屠青莲神色微动,飞快的看了一眼亓舒音,亓舒音低下了头。他露出微笑:“有劳。”
亓天方自觉扳回一城,笑了几声,带头往外走去:“兄弟们!走了!前山山海堂,有好酒好肉!”
“哦哦!”江湖人不明就里,但亓天方的反应明显给了他们希望,茫然的起着哄跟着往外走,留下屠青莲一人站在院子中,他终于收回了笑容,神色莫测,他微微侧了侧头。
一个隐龙卫在他身边跪下:“卫主。”
“少林,怎么回事。”
“属下……不知。”
屠青莲平静的看着他的头顶,轻声道:“你也是向着你们副卫主的?”
想到出宫前屠青莲清洗屠十三的人时那酷烈的手段,隐龙卫浑身一紧,连忙道:“不是!属下确实不知!这两日来报,屠十三没有跟其他隐龙卫有任何联系!”
“是你不知道,还是真的没有联系?”
隐龙卫低下了头。
屠青莲轻柔一笑:“连消息都传不利索的人,我留着何用?”
隐龙卫猛地趴下:“卫主恕罪!现在卫中敌我难辨!小的唯恐……额!”
屠青莲缓缓收回手,拿了块帕子细细的擦着手,看也没看地上的尸体,低喃:“更何况还要百般辩解的,何苦?”
他声音虽柔和,神色却森冷如铁,冷漠的看了一眼已经成为废墟的小院,那儿有几块特别焦黑的地方,赫然就是昨晚残存的痕迹。
他咬了咬牙,抚了抚自己的腰间,微微皱眉,随后冷哼一声,顺着人群的方向慢慢走去。
山海堂这边,已经人头攒动。
这是个半开放的厅堂,平日里只有正中央一个大铜盆烧着火,但背山面海,依然寒冷无比,是以平日基本没人来。然而今天却格外热闹,还有弟子来来去去的忙着搬太师椅,原本摆的几张都是为了青城、五毒那些常客准备的,今日突然来了那么些大佬,他们连怎么排座次都不知道了。
清城、五毒等几个门派的长老在江湖中也是颇有地位的,若平时就因为少林和峨眉的来了,就把他们座位往下排,他们定不乐意。然而今日不同往日,这会明面上说是为了给徐心烈撤销行道令,然而事实上却暗中与朝廷有了龃龉,座次越往前,反而容易被扣锅,他们乐得往后坐。
之前的麒山弟子是从半山腰飞奔上来报信,等到众人在山海堂站定了,才等到诸位武林名宿的大佬们。

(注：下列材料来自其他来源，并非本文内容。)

/-- A turn at `CLAIM`: the slot index taken is the count before, above every one taken (R50, R51). -/
theorem slotInv_afterTurn_claim (h : s.BatchInv) (hv : s.evaluators[e]? = some v) (hslot : v.s = .noval)
    (hs : v'.s = .holds (s.rb.read 0)) (hu : v'.upc = 12) (x : Word) :
    (s.afterTurn e v' (s.rb.write 0 x)).SlotInv := by
  have hne : s.evaluators ≠ [] := List.ne_nil_of_mem (List.mem_of_getElem? hv)
  have hread := h.read_counter hv
  have hholds : ∀ j w, (s.afterTurn e v' (s.rb.write 0 x)).HoldsSlot j w ↔
      if j = e then w = s.rb.read 0 else s.HoldsSlot j w := by
    intro j w
    rw [holdsSlot_afterTurn hv, hs]
    simp [eq_comm]
  have hrecorded : ∀ j w, (s.afterTurn e v' (s.rb.write 0 x)).RecordedSlot j w ↔ s.RecordedSlot j w := by
    intro j w
    rw [recordedSlot_afterTurn hv]
    split
    · next hj =>
      rw [hj, recordedSlot_iff_of_getElem? hv]
      simp [Evaluator.hasRecorded, hslot, hu]
    · exact Iff.rfl
  have hcount : (s.afterTurn e v' (s.rb.write 0 x)).claimCount = s.claimCount + 1 := by
    simpa [Evaluator.hasClaimed, hslot, hs] using claimCount_afterTurn (v' := v') (m := s.rb.write 0 x) hv
  have hold := h.slotInv
  refine ⟨fun i j w hi hj => ?_, fun j w hj => ?_, fun j w hj hw c hc => ?_, fun _ a ha ha' hout => ?_⟩
  · rw [hholds] at hi hj
    split at hi <;> split at hj
    · next hie hje => rw [hie, hje]
    · have := hold.below j w hj
      rw [hi, hread] at this
      omega
    · have := hold.below i w hi
      rw [hj, hread] at this
      omega
    · exact hold.distinct i j w hi hj
  · rw [hcount]
    rw [hholds] at hj
    split at hj
    · rw [hj, hread]; omega
    · have := hold.below j w hj; omega
  · have hc0 := (slotWrites_range hw _ _ hc).1
    have := hold.recorded j w ((hrecorded j w).mp hj) hw c hc
    rwa [← Memory.lookup_write_ne s.rb x (show c.1 ≠ 0 by omega)] at this
  · have := hold.untouched hne a ha ha' (by simpa only [hrecorded] using hout)
    rwa [← Memory.lookup_write_ne s.rb x (show a ≠ 0 by omega)] at this

/-- A turn at `RECORD`: the finding stands in a slot that is no other evaluator's (R122). -/
theorem slotInv_afterTurn_record (h : s.BatchInv) (hv : s.evaluators[e]? = some v) {w : Word} (hslot : v.s = .holds w)
    (hs : v'.s = .holds w) (hu : v.upc = 12) (hu' : v'.upc = 13) :
    (s.afterTurn e v' (s.rb.withFinding w v.index (s.results v.index).d2)).SlotInv := by
  have hne : s.evaluators ≠ [] := List.ne_nil_of_mem (List.mem_of_getElem? hv)
  generalize hm : s.rb.withFinding w v.index (s.results v.index).d2 = m
  have hholds := holdsSlot_afterTurn_of_eq (m := m) hv (hs.trans hslot.symm)
  have hmine : s.HoldsSlot e w := (holdsSlot_iff_of_getElem? hv w).mpr hslot
  have hrecorded : ∀ j w', (s.afterTurn e v' m).RecordedSlot j w' ↔
      if j = e then w' = w else s.RecordedSlot j w' := by
    intro j w'
    rw [recordedSlot_afterTurn hv]
    simp [Evaluator.hasRecorded, hs, hu', eq_comm]
  have hcount := claimCount_afterTurn_of_eq (m := m) hv (hs.trans hslot.symm)
  have hold := h.slotInv
  refine ⟨?_, ?_, fun j w' hj hw c hc => ?_, fun _ a ha ha' hout => ?_⟩
  · simpa only [hholds] using hold.distinct
  · simpa only [hholds, hcount] using hold.below
  · rw [hrecorded] at hj
    show m.lookup c.1 = _
    rw [← hm]
    split at hj
    · next hje =>
      subst hj hje
      rw [h.index_eq hv]
      exact Memory.lookup_withFinding_mem _ hw hc
    · next hje =>
      have hww : w'.toNat ≠ w.toNat := fun heq =>
        hje (hold.distinct j e w (BitVec.eq_of_toNat_eq heq ▸ hj.holdsSlot) hmine)
      obtain ⟨hlo, hhi, -⟩ := slotWrites_range hw _ _ hc
      rw [Memory.lookup_withFinding_ne _ fun _ => by omega]
      exact hold.recorded j w' hj hw c hc
  · show m.lookup a = _
    rw [← hm, Memory.lookup_withFinding_ne _ (hout e w ((hrecorded e w).mpr (by simp)))]
    refine hold.untouched hne a ha ha' fun j w' hj hw => ?_
    refine hout j w' ((hrecorded j w').mpr ?_) hw
    split
    · next hje =>
      subst hje
      obtain ⟨hu13, -⟩ := (recordedSlot_iff_of_getElem? hv w').mp hj
      rw [hu] at hu13
      exact absurd hu13 (by decide)
    · exact hj

/-- Every turn that its evaluator can take keeps the invariant of the batch (R9, R49 to R51, R121, R130). -/
theorem batchInv_afterTurn (h : s.BatchInv) (hv : s.evaluators[e]? = some v) (ht : TurnTo s e v v' m) :
    (s.afterTurn e v' m).BatchInv := by
  have hne : s.evaluators ≠ [] := List.ne_nil_of_mem (List.mem_of_getElem? hv)
  have hlen : (s.afterTurn e v' m).evaluators.length = s.evaluators.length := List.length_set
  obtain ⟨c, hc, hcount⟩ := h.counter hne
  have heach : ∀ (j : Nat) (x : Evaluator), (s.afterTurn e v' m).evaluators[j]? = some x →
      x.index.toNat = j ∧ x.Follows (s.afterTurn e v' m) := by
    intro j x hx
    have hlt := (List.getElem?_eq_some_iff.mp hv).1
    by_cases hj : j = e
    · subst hj
      obtain rfl : v' = x := by simpa [hlt] using hx
      exact ⟨ht.index ▸ h.indices j v hv, ht.follows.congr (s.results_afterTurn _ _ _)⟩
    · have hx : s.evaluators[j]? = some x := by
        simpa [List.getElem?_set_ne (Ne.symm hj)] using hx
      exact ⟨h.indices j x hx, (h.follows x (List.mem_of_getElem? hx)).congr (s.results_afterTurn _ _ _)⟩
  have hfits : (s.afterTurn e v' m).evaluators.length ≤ maxBatch := hlen ▸ h.fits
  have hover : noKOverflow (s.afterTurn e v' m).startK (s.afterTurn e v' m).evaluators.length = true :=
    hlen ▸ h.noOverflow
  cases ht.shared with
  | none hs hrec =>
    refine (slotInv_afterTurn_none h.slotInv hv hs hrec).batchInv h.canonical hfits hover heach fun _ => ⟨c, hc, ?_⟩
    rw [hcount, claimCount_afterTurn_of_eq hv hs]
  | claim hslot hs hu =>
    refine (slotInv_afterTurn_claim h hv hslot hs hu _).batchInv (Memory.write_wf h.canonical (by decide) _) hfits
      hover heach fun _ => ⟨_, Memory.lookup_write_same _ _ _, ?_⟩
    rw [h.counterNext_read hv hslot]
    simpa [Evaluator.hasClaimed, hslot, hs] using (claimCount_afterTurn (v' := v') hv).symm
  | record hslot hs hu hu' =>
    refine (slotInv_afterTurn_record h hv hslot hs hu hu').batchInv (Memory.withFinding_wf h.canonical _ _ _) hfits
      hover heach fun _ => ⟨c, ?_, ?_⟩
    · exact (Memory.lookup_withFinding_ne _ fun _ => by omega).trans hc
    · rw [hcount, claimCount_afterTurn_of_eq hv (hs.trans hslot.symm)]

山间小雪又开始飘了起来,然而因为被风吹起的昨夜的飞灰还飘荡在空中,粘附在雪花上,落下的雪花黑白相间,让整个山海堂的堂前都显得灰簇簇的,色调很是阴郁。
一群人缓缓的出现在阶梯上。
许是许久没见到这阵仗了,在场的侠士下意识的屏住了呼吸,迎接似的注视着出现的人,待看清楚时,眼睛缓缓瞪大。
打头的,居然是两个年轻男子!
其中一个,蒙着面,看起来……
众人下意识的往边上看去,传说中的隐龙卫卫主刚刚走到,此时也正似笑非笑的看着他。
屠青莲身边正好还站着两个隐龙卫,正戴着同款的面具,此时微微低着头,看似没什么表情,实则尴尬的气氛已经蔓延开来。
好家伙,隐龙卫内斗了?还是这其实是屠青莲下的一盘大棋?
两边谁都不率先说话,让一群看客很是焦急,又把目光放在了旁边另一个青年身上,这一看,却俱都一愣。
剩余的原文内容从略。